(Stored data)

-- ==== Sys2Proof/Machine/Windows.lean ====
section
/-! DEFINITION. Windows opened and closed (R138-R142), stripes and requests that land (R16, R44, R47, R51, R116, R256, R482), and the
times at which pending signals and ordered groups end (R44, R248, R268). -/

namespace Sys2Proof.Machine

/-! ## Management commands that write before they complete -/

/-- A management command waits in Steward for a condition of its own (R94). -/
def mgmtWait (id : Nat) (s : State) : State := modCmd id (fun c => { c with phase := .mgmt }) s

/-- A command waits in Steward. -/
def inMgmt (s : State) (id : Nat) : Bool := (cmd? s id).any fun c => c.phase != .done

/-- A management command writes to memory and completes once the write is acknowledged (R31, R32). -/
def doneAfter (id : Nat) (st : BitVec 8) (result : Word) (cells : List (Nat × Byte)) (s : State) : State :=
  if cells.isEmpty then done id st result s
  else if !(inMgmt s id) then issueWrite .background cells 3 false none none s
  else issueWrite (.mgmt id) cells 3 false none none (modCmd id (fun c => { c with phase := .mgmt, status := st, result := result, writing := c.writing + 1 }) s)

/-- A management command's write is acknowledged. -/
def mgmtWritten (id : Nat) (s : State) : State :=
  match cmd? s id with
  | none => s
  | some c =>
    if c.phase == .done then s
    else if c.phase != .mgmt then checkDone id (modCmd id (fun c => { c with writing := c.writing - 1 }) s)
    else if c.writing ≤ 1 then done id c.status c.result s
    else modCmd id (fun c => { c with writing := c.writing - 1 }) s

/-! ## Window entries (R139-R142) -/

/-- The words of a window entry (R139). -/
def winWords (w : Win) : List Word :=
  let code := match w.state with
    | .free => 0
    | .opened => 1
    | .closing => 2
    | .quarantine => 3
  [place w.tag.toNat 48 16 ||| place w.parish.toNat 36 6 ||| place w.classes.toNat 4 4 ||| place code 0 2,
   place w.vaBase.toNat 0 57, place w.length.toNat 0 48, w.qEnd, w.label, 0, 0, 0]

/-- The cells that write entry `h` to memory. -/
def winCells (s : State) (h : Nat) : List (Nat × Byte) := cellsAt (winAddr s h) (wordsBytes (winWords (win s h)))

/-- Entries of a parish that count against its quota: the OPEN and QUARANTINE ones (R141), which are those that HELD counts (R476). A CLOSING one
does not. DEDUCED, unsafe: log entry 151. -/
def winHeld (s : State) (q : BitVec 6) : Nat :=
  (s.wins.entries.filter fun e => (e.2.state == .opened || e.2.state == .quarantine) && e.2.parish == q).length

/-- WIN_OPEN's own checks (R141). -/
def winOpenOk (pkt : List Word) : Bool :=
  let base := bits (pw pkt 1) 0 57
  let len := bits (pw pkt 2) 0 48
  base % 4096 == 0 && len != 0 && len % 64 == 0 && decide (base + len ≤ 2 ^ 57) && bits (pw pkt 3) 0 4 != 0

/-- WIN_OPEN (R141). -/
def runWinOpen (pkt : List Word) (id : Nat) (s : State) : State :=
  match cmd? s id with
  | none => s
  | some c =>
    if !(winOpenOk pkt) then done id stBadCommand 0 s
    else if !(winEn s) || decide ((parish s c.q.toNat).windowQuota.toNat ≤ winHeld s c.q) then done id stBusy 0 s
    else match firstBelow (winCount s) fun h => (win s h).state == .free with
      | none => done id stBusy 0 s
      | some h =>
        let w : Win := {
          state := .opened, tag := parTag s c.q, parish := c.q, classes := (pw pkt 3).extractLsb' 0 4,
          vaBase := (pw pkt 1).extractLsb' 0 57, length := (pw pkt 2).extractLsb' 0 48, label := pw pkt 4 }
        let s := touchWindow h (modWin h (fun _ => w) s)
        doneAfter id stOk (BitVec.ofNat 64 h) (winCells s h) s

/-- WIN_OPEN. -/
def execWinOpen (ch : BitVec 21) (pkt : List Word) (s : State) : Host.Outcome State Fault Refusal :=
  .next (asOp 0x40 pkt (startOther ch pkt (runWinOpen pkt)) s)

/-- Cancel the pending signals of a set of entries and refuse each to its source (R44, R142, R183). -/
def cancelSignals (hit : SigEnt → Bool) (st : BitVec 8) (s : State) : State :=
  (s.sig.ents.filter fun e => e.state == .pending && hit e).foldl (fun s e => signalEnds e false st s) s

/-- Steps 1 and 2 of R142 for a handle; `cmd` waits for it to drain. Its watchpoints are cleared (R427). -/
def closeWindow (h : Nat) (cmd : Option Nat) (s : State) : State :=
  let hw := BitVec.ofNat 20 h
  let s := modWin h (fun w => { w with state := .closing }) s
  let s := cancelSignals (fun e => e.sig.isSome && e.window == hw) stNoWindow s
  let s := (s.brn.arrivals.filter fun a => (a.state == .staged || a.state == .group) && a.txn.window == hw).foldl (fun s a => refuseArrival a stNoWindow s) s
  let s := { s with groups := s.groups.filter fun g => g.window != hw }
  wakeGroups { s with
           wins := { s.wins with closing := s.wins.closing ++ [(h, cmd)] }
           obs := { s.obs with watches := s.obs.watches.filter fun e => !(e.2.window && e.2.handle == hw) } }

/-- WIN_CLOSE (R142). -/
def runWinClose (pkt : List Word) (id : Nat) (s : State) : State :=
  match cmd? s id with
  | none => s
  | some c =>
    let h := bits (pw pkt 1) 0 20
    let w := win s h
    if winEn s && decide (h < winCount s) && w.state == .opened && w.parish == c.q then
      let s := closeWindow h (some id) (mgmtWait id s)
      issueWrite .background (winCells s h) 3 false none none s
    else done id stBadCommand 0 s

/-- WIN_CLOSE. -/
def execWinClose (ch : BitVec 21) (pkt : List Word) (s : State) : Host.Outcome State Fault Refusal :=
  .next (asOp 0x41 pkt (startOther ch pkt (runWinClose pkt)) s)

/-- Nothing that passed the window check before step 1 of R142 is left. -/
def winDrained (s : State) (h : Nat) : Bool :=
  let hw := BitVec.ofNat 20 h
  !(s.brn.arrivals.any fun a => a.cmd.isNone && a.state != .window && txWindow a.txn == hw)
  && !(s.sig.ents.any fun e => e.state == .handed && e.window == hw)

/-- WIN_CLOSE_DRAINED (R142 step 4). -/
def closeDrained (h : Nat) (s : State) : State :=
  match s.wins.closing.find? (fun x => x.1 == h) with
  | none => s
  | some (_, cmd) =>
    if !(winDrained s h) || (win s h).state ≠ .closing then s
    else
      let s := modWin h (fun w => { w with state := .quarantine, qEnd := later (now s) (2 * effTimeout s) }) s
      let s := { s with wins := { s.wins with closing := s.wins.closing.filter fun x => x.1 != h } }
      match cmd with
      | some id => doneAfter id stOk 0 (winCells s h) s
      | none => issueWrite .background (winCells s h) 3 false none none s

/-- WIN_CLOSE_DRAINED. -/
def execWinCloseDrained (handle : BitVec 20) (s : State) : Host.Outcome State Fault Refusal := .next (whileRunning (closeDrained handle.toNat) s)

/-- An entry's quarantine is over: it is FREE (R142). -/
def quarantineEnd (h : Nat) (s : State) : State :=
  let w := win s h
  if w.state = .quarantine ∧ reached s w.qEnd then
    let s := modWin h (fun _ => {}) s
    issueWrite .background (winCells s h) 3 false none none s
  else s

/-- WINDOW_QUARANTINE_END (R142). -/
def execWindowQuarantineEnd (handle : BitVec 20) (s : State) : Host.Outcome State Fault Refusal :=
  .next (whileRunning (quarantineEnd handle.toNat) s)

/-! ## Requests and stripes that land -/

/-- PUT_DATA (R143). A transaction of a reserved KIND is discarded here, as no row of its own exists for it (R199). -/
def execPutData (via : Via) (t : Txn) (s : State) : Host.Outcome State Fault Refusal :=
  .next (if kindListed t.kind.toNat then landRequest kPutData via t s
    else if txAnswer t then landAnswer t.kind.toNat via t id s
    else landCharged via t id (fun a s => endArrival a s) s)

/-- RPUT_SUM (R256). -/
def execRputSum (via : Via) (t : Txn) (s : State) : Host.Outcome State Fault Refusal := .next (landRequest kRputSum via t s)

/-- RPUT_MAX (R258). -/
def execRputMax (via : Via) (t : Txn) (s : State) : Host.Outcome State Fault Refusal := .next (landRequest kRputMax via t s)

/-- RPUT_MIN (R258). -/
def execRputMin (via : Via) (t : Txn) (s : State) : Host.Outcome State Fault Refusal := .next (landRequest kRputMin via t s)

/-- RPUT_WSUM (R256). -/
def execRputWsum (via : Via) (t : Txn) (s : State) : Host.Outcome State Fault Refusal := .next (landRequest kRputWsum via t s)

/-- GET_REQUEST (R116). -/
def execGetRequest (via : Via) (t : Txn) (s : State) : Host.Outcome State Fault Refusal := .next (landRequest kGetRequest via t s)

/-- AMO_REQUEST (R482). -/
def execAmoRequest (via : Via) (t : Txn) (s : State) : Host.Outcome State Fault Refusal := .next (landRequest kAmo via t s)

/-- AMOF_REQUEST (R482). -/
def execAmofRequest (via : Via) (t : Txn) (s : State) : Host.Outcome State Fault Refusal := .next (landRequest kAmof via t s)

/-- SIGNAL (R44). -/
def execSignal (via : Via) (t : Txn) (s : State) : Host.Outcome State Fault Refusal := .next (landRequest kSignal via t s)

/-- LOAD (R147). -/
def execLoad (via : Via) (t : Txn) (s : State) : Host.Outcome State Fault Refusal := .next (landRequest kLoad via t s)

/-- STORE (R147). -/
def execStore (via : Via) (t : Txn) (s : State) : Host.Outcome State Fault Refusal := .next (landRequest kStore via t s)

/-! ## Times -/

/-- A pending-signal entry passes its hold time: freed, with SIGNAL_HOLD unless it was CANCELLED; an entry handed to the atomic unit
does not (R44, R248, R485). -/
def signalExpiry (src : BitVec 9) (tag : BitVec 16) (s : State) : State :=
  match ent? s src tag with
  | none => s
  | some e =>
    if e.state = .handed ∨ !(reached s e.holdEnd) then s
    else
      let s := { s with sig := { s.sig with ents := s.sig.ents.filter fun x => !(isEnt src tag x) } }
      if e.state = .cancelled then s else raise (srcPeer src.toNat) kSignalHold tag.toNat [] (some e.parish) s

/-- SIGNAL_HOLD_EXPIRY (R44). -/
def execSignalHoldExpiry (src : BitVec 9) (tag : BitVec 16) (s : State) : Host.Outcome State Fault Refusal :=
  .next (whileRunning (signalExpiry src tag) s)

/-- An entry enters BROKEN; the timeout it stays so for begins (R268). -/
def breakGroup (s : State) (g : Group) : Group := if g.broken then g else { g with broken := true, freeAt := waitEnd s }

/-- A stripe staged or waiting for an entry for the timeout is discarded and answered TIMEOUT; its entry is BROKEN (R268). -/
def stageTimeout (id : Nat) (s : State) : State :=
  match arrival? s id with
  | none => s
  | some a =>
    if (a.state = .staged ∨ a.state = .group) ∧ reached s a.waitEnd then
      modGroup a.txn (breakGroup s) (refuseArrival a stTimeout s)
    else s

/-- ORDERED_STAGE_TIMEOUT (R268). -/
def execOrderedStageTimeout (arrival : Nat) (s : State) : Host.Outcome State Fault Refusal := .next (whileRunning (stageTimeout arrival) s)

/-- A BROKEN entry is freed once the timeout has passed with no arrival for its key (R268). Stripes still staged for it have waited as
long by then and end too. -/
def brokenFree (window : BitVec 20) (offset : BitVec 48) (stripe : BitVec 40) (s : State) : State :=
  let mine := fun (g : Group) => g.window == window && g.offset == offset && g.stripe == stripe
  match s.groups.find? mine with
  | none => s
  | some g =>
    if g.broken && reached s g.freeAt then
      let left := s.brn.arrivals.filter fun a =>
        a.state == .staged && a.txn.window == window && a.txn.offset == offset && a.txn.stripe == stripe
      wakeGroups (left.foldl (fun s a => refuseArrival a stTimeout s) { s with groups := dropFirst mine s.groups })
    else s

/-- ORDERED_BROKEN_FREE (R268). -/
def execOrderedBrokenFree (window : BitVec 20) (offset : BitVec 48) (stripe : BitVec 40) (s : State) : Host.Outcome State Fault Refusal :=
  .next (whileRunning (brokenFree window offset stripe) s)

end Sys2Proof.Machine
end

◆ Your task
Look above for the line holding "a.txn == hw)", then set down exactly that line and every line after it up to and including the line holding "def execWinCloseDrained (handle", with nothing else.

◆ Expected answer
  !(s.brn.arrivals.any fun a => a.cmd.isNone && a.state != .window && txWindow a.txn == hw)
  && !(s.sig.ents.any fun e => e.state == .handed && e.window == hw)

/-- WIN_CLOSE_DRAINED (R142 step 4). -/
def closeDrained (h : Nat) (s : State) : State :=
  match s.wins.closing.find? (fun x => x.1 == h) with
  | none => s
  | some (_, cmd) =>
    if !(winDrained s h) || (win s h).state ≠ .closing then s
    else
      let s := modWin h (fun w => { w with state := .quarantine, qEnd := later (now s) (2 * effTimeout s) }) s
      let s := { s with wins := { s.wins with closing := s.wins.closing.filter fun x => x.1 != h } }
      match cmd with
      | some id => doneAfter id stOk 0 (winCells s h) s
      | none => issueWrite .background (winCells s h) 3 false none none s

/-- WIN_CLOSE_DRAINED. -/
def execWinCloseDrained (handle : BitVec 20) (s : State) : Host.Outcome State Fault Refusal := .next (whileRunning (closeDrained handle.toNat) s)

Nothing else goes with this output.